The intestinal oligopeptide transporter (cloned as Pept-1) has major roles in protein nutrition and drug therapy. A key unstudied question is whether expression of Pept-1 is hormonally regulated. In this experiment, we investigated whether insulin has such a role. We used a human intestinal cell monolayer (Caco-2) as the in vitro model of human small intestine and glycylglutamine (Gly-Gln) as the model substrate for Pept-1. Results showed that addition of insulin at a physiological concentration (5 nM) to incubation medium greatly stimulates Gly-Gln uptake by Caco-2 cells. This stimulation was blocked when genistein, an inhibitor of tyrosine kinase, was added to incubation medium.
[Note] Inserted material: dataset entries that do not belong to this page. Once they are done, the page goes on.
/-- Complete the row-engine command at the head of the queue (R54, R202, R210, R217, R220). -/
def completeRow (fv : Nat → Word) (recompOk : Bool) (i : Nat) (q : Tile) : Tile :=
  match q.row.q with
  | [] => q
  | e :: _ =>
    if i ≠ 0 || !e.taken then q
    else
      let ws := e.words
      let rel := fun (p : RowP) (q : Tile) =>
        let sp := if p.xRel then q.spad.releaseRun p.xSlot (ceilDiv (p.rows * rowPitch p.xFmt p.len) 4096) else q.spad
        let sp := if p.dyRel && p.bwd then sp.releaseRun p.dySlot (ceilDiv (p.rows * rowPitch p.dyFmt p.len) 4096) else sp
        (({ q with spad := sp } : Tile).retire 3 0)
      if isRowStore e then
        let p := rowP e.code ws
        if e.bellRows == p.rows then rel p q else q
      else
        match e.code with
        | 0x01 =>
          let p := rowP 1 ws
          match rowLost recompOk q.row p with
          | some k => q.progFault causeStatLost k
          | none =>
            if !((List.range p.rows).all (fun j => (p.rowSlots j).all q.spad.canRead)) then
              q.onEntry 3 0 (fun x => { x with waiting := true })
            else rel p (rowStatAll fv p 0 p.rows q)
        | 0x03 =>
          match spillStep (spillP ws) q with
          | none => q.onEntry 3 0 (fun x => { x with waiting := true })
          | some q' => if q'.isFaulted && !q.isFaulted then q' else q'.retire 3 0
        | 0x04 =>
          let p := spillP ws
          let run := (List.range (imageSlots p.n)).map (· + p.slot)
          if !run.all q.spad.canRead then q.onEntry 3 0 (fun x => { x with waiting := true })
          else
            let q' := q.onRow (fun r =>
              (r.fillFrom q.spad.mem (4096 * p.slot) (4096 * (p.slot + statSlots p.n)) p.first p.n).cntAdd 5 p.n) |>.unkept
            (({ q' with spad := if p.rel then q'.spad.releaseRun p.slot (imageSlots p.n) else q'.spad } : Tile)).retire 3 0
        | 0x05 =>
          let w := wordAt ws 0
          (q.onRow (fun r => r.inval (fld w 0 12) (fld w 12 12 + 1))).retire 3 0
        | 0x06 =>
          match q.row.bell.newSet ws (fun _ => false) with
          | some b => (q.onRow (fun r => { r with bell := b.onSet b.latest.id (fun x => { x with loaded := true }) })).retire 3 0
          | none => q
        | 0x07 =>
          let c := cntGrow fv (fun k => decide (6 ≤ k)) q.row.cnt
          ((q.onRow (fun r => { r with cnt := c })).onSeq (fun z => { z with
            dmem := cntBlock c z.dmem (fld (wordAt ws 0) 0 14) })).retire 3 0
        | _ => q

/-! ### The vector Bell between the two engines (R206) -/

/-- Whether the vector engine has a source row that the vector Bell can read and write now. -/
def vecBellReady (q : Tile) : Bool :=
  match vBellCandidate q.vec.q with
  | none => false
  | some i =>
    match entryAt q.vec.q i with
    | none => false
    | some e =>
      match e.store with
      | none => false
      | some st =>
        let set := q.vec.bell.setOf st.1
        set.loaded && storeWritable q (bellP set.words) (vElems (vP (vecArgs e.enc)) e.vl) st.2.1 e.bellRows

/-- The vector Bell serves one source row: with rows of both engines ready, the row of the engine that lost the most
recent contest (R206); otherwise the engine that is ready. -/
def sharedBellStep (fv : Nat → Word) (recompOk : Bool) (q : Tile) : Tile :=
  let q := acceptVec q
  let rowReady := match rowBellReady q with
    | some (e, p) => rowBellFree q e p
    | none => false
  if vecBellReady q && rowReady then
    if q.row.lostLast then (rowBellStep fv recompOk q).onRow (fun r => { r with lostLast := false })
    else (vecBellStep q).onRow (fun r => { r with lostLast := true })
  else if rowReady || !vecBellReady q && (rowBellReady q).isSome then rowBellStep fv recompOk q
  else vecBellStep q

end Sys2Proof.Machine
end

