/-- Whether an entry's range is legal: 2 MiB aligned, in this die's range, and clear of every object in use (R360). -/
def State.rangeOk (s : State) (e : ObjEntry) : Bool :=
  e.pbase % granuleBytes == 0 && !isHostAddr e.pbase && ownerOf e.pbase == s.pos
  && decide (bitsOf e.pbase 0 48 + e.granules * granuleBytes ≤ 2 ^ 48)
  && s.kw.objs.all (fun x => match x.2 with
      | some o => !runsMeet e.pbase (e.granules * granuleBytes) o.pbase (o.granules * granuleBytes)
      | none => true)

/-- Whether a package address lies in an object. -/
def Obj.holds (o : Obj) (a : Nat) : Bool := decide (o.pbase ≤ a) && decide (a < o.pbase + o.granules * granuleBytes)

/-- Whether a packet reads or writes package memory. -/
def memOp (k : Packet) : Bool := (k.cls == 0 && k.ptype == 0) || (k.cls == 2 && (k.ptype == 0 || k.ptype == 3))

/-- Whether accesses of this die to an object are still unanswered (R361, R369). -/
def State.objOpen (s : State) (o : Obj) : Bool :=
  s.rdc.opens.any (fun e => match e.2 with
    | some x => memOp x.pkt && o.holds x.pkt.addr
    | none => false)

/-- Whether admitted accesses to an object have yet to complete (R361). -/
def State.objBusy (s : State) (o : Obj) : Bool :=
  s.objOpen o || s.rdc.held.any (fun h => memOp h.2 && o.holds h.2.addr)

/-- Write an event of the Keywork; one of its initialisation is kept until there is an event ring (R360, R443; log 6). -/
def State.lateEvent (s : State) (e : Ev) : State :=
  if s.qmOn then s.event e else s.onKw (fun k => { k with early := k.early ++ [e] })

/-- The Keywork as an accessor: it reads as job 0, the host window included (R357, R360). -/
def initReader : Agent :=
  { tile := none, job := 0, core := 63, uid := 0, place := 0, log := none, ev := { typ := 0 }, hostOk := true }

/-- The Keywork needs the `n` bytes at `src`, a granule, for an `INIT_SRC` copy: the access is judged, and what is homed on another
die is asked for (R360, R363). -/
def State.initStep (s : State) (src n : Nat) : State × Piece Unit :=
  match s.access initReader false src n with
  | .wait => (s, .wait)
  | .stop r => (s, .stop r)
  | .ok _ =>
    let s' := s.fetch keyworkAgent 0 121 src n
    match s'.fetched keyworkAgent src n with
    | none => (s', .wait)
    | some c => (s', if c = 1 then .ok () else .stop (codeStop c src))

/-- The Keywork needs `n` granules of package memory from `src`: checked as an access of job 0, and fetched where they are
homed elsewhere (R357, R360). -/
def State.initNeed (s : State) (src : Nat) : Nat → State × Piece Unit
  | 0 => (s, .ok ())
  | n + 1 =>
    match s.initStep src granuleBytes with
    | (s, .ok _) => State.initNeed s (src + granuleBytes) n
    | r => r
Studies of the mechanism of insulin stimulation showed the following. 1) Stimulation occurred promptly (30–60 min) after exposure to insulin. 2) There was no significant change in the Michaelis-Menten constant of Gly-Gln transport, but there was a nearly twofold increase in its maximal velocity. 3) Insulin effect persisted even when Golgi apparatus, which is involved in trafficking of newly synthesized Pept-1, was dismantled. 4) However, there was complete elimination of insulin effect by disruption of microtubules involved in trafficking of preformed Pept-1. 5) Finally, with insulin treatment, there was no change in Pept-1 gene expression, but the amount of Pept-1 protein in the apical membrane was increased. In conclusion, the results show that insulin, when it binds to its receptor, stimulates Gly-Gln uptake by Caco-2 cells by increasing the membrane population of Pept-1. The mechanism appears to be increased translocation of this transporter from a preformed cytoplasmic pool.